Top of RECORDS FOR THE EXERCISE
-- ==== Sys2Proof/Machine/Strm.lean ====
section
/-! DEFINITION. The stream engine: reception and placement (R188, R189, R199), delivery and concealment (R181, R191 to
R194), packets (R183 to R185, R195 to R197), and what a brim, a step and a restart do to it. -/

namespace Sys2Proof.Machine

/-- The reset domain of the stream engine (R359). -/
def domStrm : Nat := 1

/-- LINK_OFF in force, L. -/
def State.linkOff (s : State) : Nat := s.get Fld.STRM_CFG_LINK_OFF

/-- The signed distance of two tick numbers (R42). -/
def tickDiff (a b : Nat) : Int := toSigned 32 (a + 2 ^ 32 - b % 2 ^ 32)

/-- LOST_TICKS: 0 acts as 1 (R180). -/
def State.lostTicks (s : State) : Nat := max 1 (s.get Fld.STRM_CFG_LOST_TICKS)

/-- The extension element ID of the seal: 0 and 15 act as 7 (R180). -/
def State.extId (s : State) : Nat :=
  let v := s.get Fld.STRM_CFG_EXT_ID
  if v = 0 || v = 15 then 7 else v

/-! ### A packet's octets -/

/-- Octet `n` of a packet, and the 16 and 32 bits that begin there, most significant octet first. -/
def pktAt (k : RtpPacket) (n : Nat) : Nat := (k.octets.getD n 0).toNat
def pkt16 (k : RtpPacket) (n : Nat) : Nat := pktAt k n * 256 + pktAt k (n + 1)
def pkt32 (k : RtpPacket) (n : Nat) : Nat := pkt16 k n * 65536 + pkt16 k (n + 2)

/-- The fields of the RTP header (R174): X, payload type, sequence number, timestamp and SSRC. -/
def pktX (k : RtpPacket) : Bool := pktAt k 0 / 16 % 2 = 1
def pktPt (k : RtpPacket) : Nat := pktAt k 1 % 128
def pktSeq (k : RtpPacket) : Nat := pkt16 k 2
def pktTs (k : RtpPacket) : Nat := pkt32 k 4
def pktSsrc (k : RtpPacket) : Nat := pkt32 k 8

/-- How long the header is with its extension (RFC 3550). -/
def pktHead (k : RtpPacket) : Nat := if pktX k then 16 + 4 * pkt16 k 14 else 12

/-- The header checks of R174: version 2, no padding, a CSRC count of 0, and a header that the packet holds whole. -/
def pktHeaderOk (k : RtpPacket) : Bool :=
  pktAt k 0 / 64 = 2 && pktAt k 0 / 32 % 2 = 0 && pktAt k 0 % 16 = 0 && pktHead k ≤ k.octets.length

/-- The octets behind the header. -/
def pktPayload (k : RtpPacket) : List (BitVec 8) := k.octets.drop (pktHead k)

/-- Where the element of an ID begins among the elements of the one-byte form (RFC 8285), from octet `n` on and before octet
`stop`: an ID of 0 is padding, and one of 15 ends the search. -/
def findElement (k : RtpPacket) (id : Nat) : Nat → Nat → Nat → Option Nat
  | 0, _, _ => none
  | fuel + 1, n, stop =>
    if n ≥ stop then none
    else
      let b := pktAt k n
      if b / 16 = 0 then findElement k id fuel (n + 1) stop
      else if b / 16 = 15 then none
      else if b / 16 = id then some n
      else findElement k id fuel (n + 2 + b % 16) stop

/-- Where the element with EXT_ID begins in a packet (R195): none with X clear, or with a header extension of another form. -/
def sealAt (k : RtpPacket) (id : Nat) : Option Nat :=
  if pktX k && pkt16 k 12 = 0xBEDE then findElement k id (pktHead k) 16 (pktHead k) else none

/-! ### The seal's tag -/

/-- The key of an epoch (R388). -/
def epochKey (record : List Word) (g e : Nat) : Nat :=
  hkdf384 (keyOctets record) [] [0x45, 0x56, 0x4F, 0x47, 0x4F, 0x4E, g, e]

/-- The nonce of a sealed packet (R196). -/
def sealNonce (node f ts seq : Nat) : List Nat :=
  beOctets 2 (node * 16) ++ [f, 0] ++ beOctets 4 ts ++ beOctets 2 seq ++ [0, 0]

/-- The 8-octet tag of a packet (R197) whose octets hold zeros where the tag belongs. -/
def sealTag (record : List Word) (g e : Nat) (nonce aad : List Nat) : Nat := gcmTag (epochKey record g e) nonce aad [] / 2 ^ 64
Bottom of RECORDS FOR THE EXERCISE
• _HOW TO COMPLETE THIS TASK_
Using the data above, print exactly the lines from the line that contains "R194), packets (R183" through the line that contains "7 (R180). -/", with both included.

• _EXERCISE RESULT_
R194), packets (R183 to R185, R195 to R197), and what a brim, a step and a restart do to it. -/

namespace Sys2Proof.Machine

/-- The reset domain of the stream engine (R359). -/
def domStrm : Nat := 1

/-- LINK_OFF in force, L. -/
def State.linkOff (s : State) : Nat := s.get Fld.STRM_CFG_LINK_OFF

/-- The signed distance of two tick numbers (R42). -/
def tickDiff (a b : Nat) : Int := toSigned 32 (a + 2 ^ 32 - b % 2 ^ 32)

/-- LOST_TICKS: 0 acts as 1 (R180). -/
def State.lostTicks (s : State) : Nat := max 1 (s.get Fld.STRM_CFG_LOST_TICKS)

/-- The extension element ID of the seal: 0 and 15 act as 7 (R180). -/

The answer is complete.